I rang in All Hallow’s Eve the old-fashioned way. I watched horror movies. On Friday night I viewed the original “Psycho” with someone my age who had never seen it before. Here’s the kicker: not only had he never seen it, but he also had no idea, not even the faintest whispered rumor, of what was going to happen. It was priceless. Of course, the rest of us watching baited him terribly (no pun intended). Whenever we heard the “mother” voice, we made comments like, “His mom’s a real bitch,” or “Isn’t she terrible to him?”

Halfway through the show, my friend turned to me and said, in all earnestness, “Do you ever get to see the old woman’s face?” And I was like, “Um …. yes …. as a matter of fact, you do!” When the final reveal in the fruit cellar occurred, he simply said, “Whoah!” I asked him if he truly didn’t see any of that coming, and he replied, “Not in a movie this old.” And it’s true. Back then we didn’t have a nightly celebration, courtesy of 15 versions of Law and Order and CSI, of seriously damaged people who commit gruesome crimes and end up being fascinating as well as freakish.

Ah, that Alfred Hitchcock. He knew how to thrill. The two movies I watched on Saturday, however, weren’t as good. Well, they were good in their own special way, much like a car wreck. They were terrible, but you couldn’t look away. One was an unbelievably bizarre 1970 flick starring Sandra Dee and Dean Stockwell that had something to do with a warlock, some weird chants, a Rosemary’s Baby-ish theme, and a crazy monster with tentacles that you were never actually allowed to see.

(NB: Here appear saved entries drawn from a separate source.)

/-- Whether the condition of a SYNC is met (R125). -/
def State.syncMet (s : State) (t : Nat) (d : BitVec 512) : Bool :=
  match dfld d 34 32 with
  | 0 => reached 32 (s.fld (F.TIL_SIG_CNT t (dfld d 36 35))) (dfld d 95 64)
  | 1 => (s.tile t).issued = []
  | 2 =>
    match (s.tile t).syncArrived with
    | some g => decide (s.fld (F.GMA_BAR_STS_GEN (dfld d 171 160)) ≠ g)
        && reached 8 (s.fld (F.GMA_BAR_STS_GEN (dfld d 171 160))) (g + 1)
    | none => false
  | _ => reached 48 (s.ctx (dfld d 145 128)).compCnt (dfld d 111 64)

/-- The SYNC at the head is tested: it completes, or it is held (R125). -/
def State.syncTest (s : State) (t : Nat) (c : TCmd) : State :=
  if s.syncMet t c.desc then s.completeHead t c
  else s.modTile t (fun x => { x with syncHeld := true })

/-- A SYNC reaches its test: in mode 2 it arrives at its group first, once; at a BROKEN group it fails (R125, R326,
R328). -/
def State.syncHead (s : State) (t : Nat) (c : TCmd) : State :=
  let d := c.desc
  let g := dfld d 171 160
  if dfld d 34 32 = 2 ∧ (s.tile t).syncArrived.isNone then
    if s.fld (F.GMA_BAR_STS_STATE g) = barBroken then s.failSync t 0x0C
    else
      let (s, gen) := s.barArrive g
      let s := s.modTile t (fun x => { x with syncHeld := true, syncArrived := some gen })
      let s := s.barCheck g
      match (s.tile t).queue with
      | c' :: _ => if (s.tile t).syncArrived.isSome ∧ c' = c then s.syncTest t c else s
      | [] => s
  else s.syncTest t c

/-- The head, where it is a SYNC that may be tested. -/
def State.syncRun (s : State) (t : Nat) (held : Bool) (f : State → TCmd → State) : State :=
  match (s.tile t).queue with
  | [] => s
  | c :: _ =>
    if !s.issues t ∨ opcodeOf c.desc ≠ 6 ∨ (s.tile t).syncHeld ≠ held then s
    else
      match firstBroken (s.checkDesc t c.desc) with
      | some b => s.failHead t c b
      | none => if s.blocked t c.desc then s else f s c

/-! ### Meanings -/

/-- LOAD (R112). -/
def execLoad (t : Nat) (poison : Option Nat) (s : State) : Host.Outcome State Fault Refusal :=
  .next (s.issueHead t 1 (fun s i => if loadIsRemote i.cmd.desc then s.remoteLoad t i else s.runLoad t i poison))

/-- MMA (R115); the power controller sees a rise of `rise` mA where the array had been idle (R399). -/
def execMma (t rise : Nat) (s : State) : Host.Outcome State Fault Refusal :=
  .next (s.issueHead t 2 (fun s i => ((s.endLull t).squall t rise).runMma t i))

/-- DRAIN (R117). -/
def execDrain (t : Nat) (s : State) : Host.Outcome State Fault Refusal :=
  .next (s.issueHead t 3 (fun s i => s.runDrain t i))

/-- POST (R120). -/
def execPost (t : Nat) (s : State) : Host.Outcome State Fault Refusal :=
  .next (s.issueHead t 4 (fun s i => s.runPost t i))

/-- STORE (R124). -/
def execStore (t : Nat) (s : State) : Host.Outcome State Fault Refusal :=
  .next (s.issueHead t 5 (fun s i =>
    if gSpace (dfld i.cmd.desc 191 128) = 0 then s.runStore t i else s.remoteStore t i))

/-- SYNC reaches the head (R125). -/
def execSync (t : Nat) (s : State) : Host.Outcome State Fault Refusal :=
  .next (s.syncRun t false (fun s c => s.syncHead t c))

/-- The condition of the SYNC at the head is met (R125). -/
def execSyncConditionMet (t : Nat) (s : State) : Host.Outcome State Fault Refusal :=
  .next (s.syncRun t true (fun s c => if s.syncMet t c.desc then s.completeHead t c else s))

/-- The SYNC at the head times out; TIMEOUT 0 waits without limit (R125). -/
def execSyncTimeout (t : Nat) (s : State) : Host.Outcome State Fault Refusal :=
  .next (s.syncRun t true (fun s c => if dfld c.desc 223 192 = 0 then s else s.failSync t 0x0C))

/-- PHASE: the power controller learns the tile's phase; it completes at once (R126, R394). -/
def State.phaseHead (s : State) (t : Nat) (c : TCmd) : State :=
  (s.setFld (F.PWR_TILE_OP_PHASE t) (dfld c.desc 37 32)).completeHead t c

/-- PHASE at the head (R126). -/
def execPhase (t : Nat) (s : State) : Host.Outcome State Fault Refusal :=
  .next (match (s.tile t).queue with
    | [] => s
    | c :: _ =>
      if !s.issues t ∨ opcodeOf c.desc ≠ 7 then s
      else
        match firstBroken (s.checkDesc t c.desc) with
        | some b => s.failHead t c b
        | none => if s.blocked t c.desc then s else s.phaseHead t c)

/-- SCRUB (R127). -/
def execScrub (t : Nat) (s : State) : Host.Outcome State Fault Refusal :=
  .next (s.issueHead t 8 (fun s i => s.runScrub t i))

/-- A bank that a drain has read becomes FREE (R102, R132). -/
def State.freeBank (s : State) (t b : Nat) : State := s.modTile t (fun x => x.setBank b { x.bank b with st := .free })

/-- An issued DRAIN has read its bank's last row (R132). -/
def execDrainBankReadDone (t : Nat) (s : State) : Host.Outcome State Fault Refusal :=
  .next (match (s.tile t).issued.find? (fun i => opcodeOf i.cmd.desc = 3 && !i.bankRead) with
    | some i => (s.freeBank t (dfld i.cmd.desc 32 32)).setIssued t { i with bankRead := true }
    | none => s)

/-- Whether the operation of a remote command has completed (R295, R299). -/
def State.remoteDone (s : State) (i : Issued) : Bool :=
  match i.remote with
  | none => true
  | some (c, n) =>
    match Tab.find? (s.ctx c).ops n with
    | none => true
    | some o => (s.ctx c).opDone n o

/-- An issued command completes OK (R109). -/
def State.finishIssued (s : State) (t : Nat) (i : Issued) : State :=
  let op := opcodeOf i.cmd.desc
  let (s, i) := if op = 1 ∧ i.remote.isSome then s.loadRemote t i else (s, i)
  let s := if op = 3 ∧ !i.bankRead then s.freeBank t (dfld i.cmd.desc 32 32) else s
  (s.modTile t (fun x => { x with issued := dropSlot i.slot x.issued })).completeOk t i

/-- The issued command of a slot ends: with a fault that it met while it ran, or OK (R109, R135 to R137). A remote
command ends only when its operation has. -/
def execCmdComplete (t slot : Nat) (fault : Option TileFault) (s : State) : Host.Outcome State Fault Refusal :=
  .next (match (s.tile t).issued.find? (fun i => i.slot = slot) with
    | none => s
    | some i =>
      match fault with
      | some f => s.failIssued t i { code := f.code, unit := unitOfOp (opcodeOf i.cmd.desc), addr := f.addr,
                                     progress := f.progress }
      | none => if s.remoteDone i then s.finishIssued t i else s)

/-- RETRY in HALTED: the failed command stands ahead of every unissued command, with the slot it holds (R137). -/
def State.tileRetry (s : State) (t : Nat) : State :=
  if s.tileState t ≠ 4 then s
  else match (s.tile t).failed with
    | none => s
    | some f => s.modTile t (fun x =>
        { x with failed := none, queue := { f.cmd with slot := if f.issued then some f.slot else f.cmd.slot } :: x.queue })

/-- SKIP in HALTED: the failed command completes FAILED (R137). -/
def State.tileSkip (s : State) (t : Nat) : State := if s.tileState t ≠ 4 then s else s.finishFailed t

/-- FLUSH: in HALTED the failed command completes FAILED; in any state every unissued command completes ABORTED
(R137). -/
def State.tileFlush (s : State) (t : Nat) : State :=
  (if s.tileState t = 4 then s.finishFailed t else s).abortQueue t

/-- ACTION of TIL_CMD_CTRL is written; it clears itself (R140). -/
def State.tileAction (s : State) (t action : Nat) : State :=
  match action with
  | 1 => s.tileRetry t
  | 2 => s.tileSkip t
  | 3 => s.tileFlush t
  | _ => s

/-- RETRY is written; TIL_CMD_CTRL is not guarded (R137, R140). -/
def execTileRetry (_m : Master) (t : Nat) (s : State) : Host.Outcome State Fault Refusal := .next (s.tileAction t 1)

/-- SKIP is written (R137). -/
def execTileSkip (_m : Master) (t : Nat) (s : State) : Host.Outcome State Fault Refusal := .next (s.tileAction t 2)

/-- FLUSH is written (R137). -/
def execTileFlush (_m : Master) (t : Nat) (s : State) : Host.Outcome State Fault Refusal := .next (s.tileAction t 3)

/-! ### Calm (R131) -/

/-- A calm request stops issue at once (R129, R131). -/
def State.calmRequest (s : State) (t : Nat) : State :=
  let st := s.tileState t
  if 1 ≤ st ∧ st ≤ 5 then s.modTile t (fun x => { x with calmReq := true }) else s

def execTileCalmRequest (t : Nat) (s : State) : Host.Outcome State Fault Refusal := .next (s.calmRequest t)

/-- The tile clock stops after a calm request: every part holds (R131). -/
def State.clockStopped (s : State) (t : Nat) : State :=
  if (s.tile t).calmReq then s.modTile t (fun x => { x with calm := true }) else s

def execTileClockStopped (t : Nat) (s : State) : Host.Outcome State Fault Refusal := .next (s.clockStopped t)

/-- A calm release: the tile goes on in the state it held (R129, R131). -/
def State.calmRelease (s : State) (t : Nat) : State := s.modTile t (fun x => { x with calmReq := false, calm := false })

/-- The release; the power controller sees the rise of the load (R399). -/
def execTileCalmRelease (t rise : Nat) (s : State) : Host.Outcome State Fault Refusal :=
  .next (if (s.tile t).calm then (s.calmRelease t).squall t rise else s.calmRelease t)

/-! ### Tile reset (R148) -/

/-- GO of TIL_RESET is written 1: only the librarian core may, and only while ACTIVE is 0 and the lectern core is HELD or
STOPPED (R148). -/
def State.tilResetGo (s : State) (m : Master) (t : Nat) : State :=
  let off := (F.TIL_RESET_GO t).off
  if m.cls ≠ .librarian then s.guardViolation (blkTil t) m off true
  else
    let st := s.coreStCode t
    if s.flag (blkTil t).active ∨ ¬(st = 0 ∨ st = 4) then s.raiseAccess (blkTil t) errLateWrite m off
    else
      ((s.setFlag (F.TIL_RESET_GO t) true).setFlag (F.TIL_RESET_DONE t) false).modTile t (fun x => { x with resetting := true })

def execTileReset (m : Master) (t : Nat) (s : State) : Host.Outcome State Fault Refusal := .next (s.tilResetGo m t)

/-- Registers that a tile reset returns to zero or to their reset value: pointers, metadata slots, signal and abort
counters, hash registers, flags, last drain and error record (R148). -/
def tileResetOffsets (t : Nat) : List Nat :=
  [(F.TIL_CMD_HEAD_HEAD t).off, (F.TIL_CMD_TAIL_TAIL t).off, (F.TIL_CMD_ABORTS t).off,
   (F.TIL_HSR_SEED_LO_SEED t).off, (F.TIL_HSR_SEED_HI_SEED t).off, (F.TIL_HSR_STEP t).off,
   (F.TIL_ARITH_FLAGS_OVER t).off, (F.TIL_DRAIN_LAST_TAG t).off, (F.TIL_ERR_REC0_CODE t).off,
   (F.TIL_ERR_REC1_TAG t).off, (F.TIL_ERR_REC2 t).off, (F.TIL_ERR_REC3 t).off, (F.TIL_ERR_REC4 t).off] ++
    (List.range 4).map (fun k => (F.TIL_SIG_CNT t k).off) ++ (List.range 64).map (fun k => (F.TIL_META t k).off)

/-- The state of a tile after its reset; what the power controller and the calm state hold of it stays (R148). -/
def State.tileResetNow (s : State) (t : Nat) : State :=
  let s := (tileResetOffsets t).foldl (fun s o => s.setReg o (resetAt o)) s
  let x := s.tile t
  let s := s.setTile t { Tile.init with calmReq := x.calmReq, calm := x.calm, stretched := x.stretched }
  let s := s.setCore t Core.init
  (s.setFlag (F.TIL_RESET_GO t) false).setFlag (F.TIL_RESET_DONE t) true

/-- A tile reset completes (R148). -/
def execTileResetDone (t : Nat) (s : State) : Host.Outcome State Fault Refusal :=
  .next (if (s.tile t).resetting then s.tileResetNow t else s)

end Sys2Proof.Machine
end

The other was a 1958 movie called “The Horror of Dracula” starring Christopher Lee. It basically featured Dracula lurking around the neighborhood preying on hapless women who left their windows open at night, while good ol’ Van Helsing tried to catch him sleeping in his coffin during the day. Part of the story line involved a woman who was bitten and converted to vampirism but was later cured and returned to the husband who’d never given up hope that she would recover. He’d even given her a blood transfusion after Drac just about sucked the life out of her neck.

What struck me most about the story wasn’t the idea of true love overcoming all odds. It was the idea that, because of his devotion, that guy had earned himself the ultimate argument-ender. For the rest of their married lives, he had something to hold over her head that was just awesomely unbeatable.

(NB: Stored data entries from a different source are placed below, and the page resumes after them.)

/-- One instruction of a core, whatever its state (R153, R171 to R176). -/
def State.lxExec (s : State) (c : Nat) (i : LxOp) : State :=
  let old := s.core c
  let trapTo := fun (s : State) (a b : Nat) =>
    s.unlessFrozen c old (fun s => (s.modCore c (fun x => x.rewind old)).lxTrap c a b)
  match s.lxCheck c i with
  | .trap s a b => trapTo s a b
  | .go s _ =>
    match s.lxPrepare c i with
    | .trap s a b => trapTo s a b
    | .go s cost =>
      match i.run s c with
      | .trap s a b => trapTo s a b
      | .stall s w =>
        s.unlessFrozen c old (fun s => s.modCore c (fun x =>
          { x.rewind old with st := if w = .none then x.st else .waiting, wait := w }))
      | .done s pc n => s.unlessFrozen c old (fun s => s.modCore c (fun x => x.retire pc (cost + n)))

/-- Whether a core can retire an instruction of its mode: started, not frozen, not waiting or halted; its tile neither calm
nor stopped, nor part of a function that is being moved (R131, R186, R504). -/
def State.coreRuns (s : State) (c : Nat) (compat : Bool) : Bool :=
  let x := s.core c
  decide (x.st = .running) && !x.frozen && decide (x.compat = compat) &&
    (decide (16 ≤ c) || (!(s.tile c).calm && !(match s.tileOwner c with | some o => s.ownerMoving o | none => false)))

/-- An instruction of the LX encoding issues. -/
def State.lxIssue (s : State) (c : Nat) (i : LxOp) : State := if s.coreRuns c false then s.lxExec c i else s

end Sys2Proof.Machine
end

It wasn’t “Remember the time you gained 20 pounds and I stuck around?” or “Remember when your grandmother died and I took three days off work to drive you to the funeral?” or “Hey, remember when I agreed to quit school and move across the country just to be with you?” It wasn’t even “Don’t forget, I gave you a kidney.”

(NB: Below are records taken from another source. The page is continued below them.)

/-! ### Queues (R513, R514, R534) -/

/-- Statuses of NVMe 2.0 for queue commands. -/
def nvCqInvalid : Nat := 0x100
def nvQueueId : Nat := 0x101
def nvQueueSize : Nat := 0x102
def nvQueueVector : Nat := 0x108
def nvQueueDelete : Nat := 0x10C
def nvSequence : Nat := 0x0C

/-- MSI-X vectors of a controller (R513). -/
def ctrlVectors (c : Nat) : Nat := if c = 1 then 1024 else 64

/-- Create I/O Completion Queue (R514). -/
def State.createCq (s : State) (h : NvHdr) (qid size vec : Nat) (ien contig : Bool) : State :=
  let x := s.nvCtrl h.ctrl
  if qid = 0 ∨ x.granted < qid ∨ (Tab.find? x.cqs qid).isSome then s.nvDone h nvQueueId
  else if size < 2 ∨ 65536 < size then s.nvDone h nvQueueSize
  else if ctrlVectors h.ctrl ≤ vec then s.nvDone h nvQueueVector
  else if !contig then s.nvDone h nvInvalidField
  else (s.modCtrl h.ctrl (fun y => { y with cqs := Tab.set y.cqs qid ⟨size, 0, 0, vec, ien, [], 0⟩ })).nvDone h 0

def execCreateIoCq (h : NvHdr) (qid size vec : Nat) (ien contig : Bool) (s : State) : Host.Outcome State Fault Refusal :=
  .next (s.nvAdmin h (fun s => s.createCq h qid size vec ien contig))

/-- Create I/O Submission Queue (R514). -/
def State.createSq (s : State) (h : NvHdr) (qid size cq prio : Nat) (contig : Bool) : State :=
  let x := s.nvCtrl h.ctrl
  if cq = 0 ∨ (Tab.find? x.cqs cq).isNone then s.nvDone h nvCqInvalid
  else if qid = 0 ∨ x.granted < qid ∨ (Tab.find? x.sqs qid).isSome then s.nvDone h nvQueueId
  else if size < 2 ∨ 65536 < size then s.nvDone h nvQueueSize
  else if !contig then s.nvDone h nvInvalidField
  else (s.modCtrl h.ctrl (fun y => { y with sqs := Tab.set y.sqs qid ⟨size, 0, 0, cq, prio⟩ })).nvDone h 0

def execCreateIoSq (h : NvHdr) (qid size cq prio : Nat) (contig : Bool) (s : State) : Host.Outcome State Fault Refusal :=
  .next (s.nvAdmin h (fun s => s.createSq h qid size cq prio contig))

/-- A command in progress ends with a status, its drive work left to itself (R529, R531). -/
def State.cutCmd (s : State) (n status : Nat) : State :=
  match Tab.find? s.store.cmds n with
  | none => s
  | some c =>
    let s := s.modStore (fun t => { t with cmds := Tab.erase t.cmds n })
    let data := if c.op = 2 then (List.replicate c.nlb zeroBlock).flatten else []
    (s.nvPost c.ctrl ⟨c.sq, c.cid, status, 0, data⟩ c.slba).settleNs c.ns

/-- Delete I/O Submission Queue: its commands end with Command Aborted due to SQ Deletion (R529, R534). -/
def State.deleteSq (s : State) (h : NvHdr) (qid : Nat) : State :=
  if qid = 0 ∨ (Tab.find? (s.nvCtrl h.ctrl).sqs qid).isNone then s.nvDone h nvQueueId
  else
    let mine := s.store.cmds.filter (fun p => decide (p.2.ctrl = h.ctrl ∧ p.2.sq = qid))
    let s := mine.foldl (fun s p => s.cutCmd p.1 nvSqDeleted) s
    (s.modCtrl h.ctrl (fun y => { y with sqs := Tab.erase y.sqs qid })).nvDone h 0

def execDeleteIoSq (h : NvHdr) (qid : Nat) (s : State) : Host.Outcome State Fault Refusal :=
  .next (s.nvAdmin h (fun s => s.deleteSq h qid))

/-- Delete I/O Completion Queue; one that a submission queue names stays (R514). -/
def State.deleteCq (s : State) (h : NvHdr) (qid : Nat) : State :=
  let x := s.nvCtrl h.ctrl
  if qid = 0 ∨ (Tab.find? x.cqs qid).isNone then s.nvDone h nvQueueId
  else if x.sqs.any (fun p => decide (p.2.cq = qid)) then s.nvDone h nvQueueDelete
  else (s.modCtrl h.ctrl (fun y => { y with cqs := Tab.erase y.cqs qid })).nvDone h 0

def execDeleteIoCq (h : NvHdr) (qid : Nat) (s : State) : Host.Outcome State Fault Refusal :=
  .next (s.nvAdmin h (fun s => s.deleteCq h qid))

/-! ### Identify and log pages (R513 to R515, R519, R526, R529 to R531) -/

/-- A structure of NVMe 2.0: the bytes that the manual fixes, by offset; the others are the implementation's. -/
def nvPage (kind obj size : Nat) (known : List (Nat × List Byte)) : List Byte :=
  (List.range size).map (fun i =>
    match known.find? (fun p => decide (p.1 ≤ i ∧ i < p.1 + p.2.length)) with
    | some p => p.2.getD (i - p.1) 0
    | none => BitVec.ofNat 8 (Config.nvmeByte kind obj i))

/-- "nqn.2024-01.com.zainrex:rzl3216:" (R513). -/
def nqnPrefix : List Byte :=
  ([0x6E, 0x71, 0x6E, 0x2E, 0x32, 0x30, 0x32, 0x34, 0x2D, 0x30, 0x31, 0x2E, 0x63, 0x6F, 0x6D, 0x2E, 0x7A, 0x61, 0x69, 0x6E,
    0x72, 0x65, 0x78, 0x3A, 0x72, 0x7A, 0x6C, 0x33, 0x32, 0x31, 0x36, 0x3A] : List Nat).map (BitVec.ofNat 8)

/-- Identify Controller: MDTS 9, controller ID, version 2.0, 1,024 namespaces, no atomicity beyond a block, NQN with the
module serial number (R513 to R515, R519, R531). -/
def State.identCtrl (_s : State) (c : Nat) : List Byte :=
  nvPage 1 c 4096 [(77, leBytes 1 9), (78, leBytes 2 c), (80, leBytes 4 0x20000), (516, leBytes 4 1024), (522, leBytes 2 0),
    (526, leBytes 2 0), (528, leBytes 2 0), (768, nqnPrefix ++ Config.serial)]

It was “Remember the time you were undead? Yeah. That was me by your side.” I imagine the conversations would go something like this:


“Honey, did you take the trash out?”

“No, but you were a vampire.”

“Well, do you think you could turn off the football game?”

“Do you think you could not have been a vampire?”

“Are you listening to me?”

“VAMPIRE!”

Not even Hitchcock could come up with a scheme that diabolical.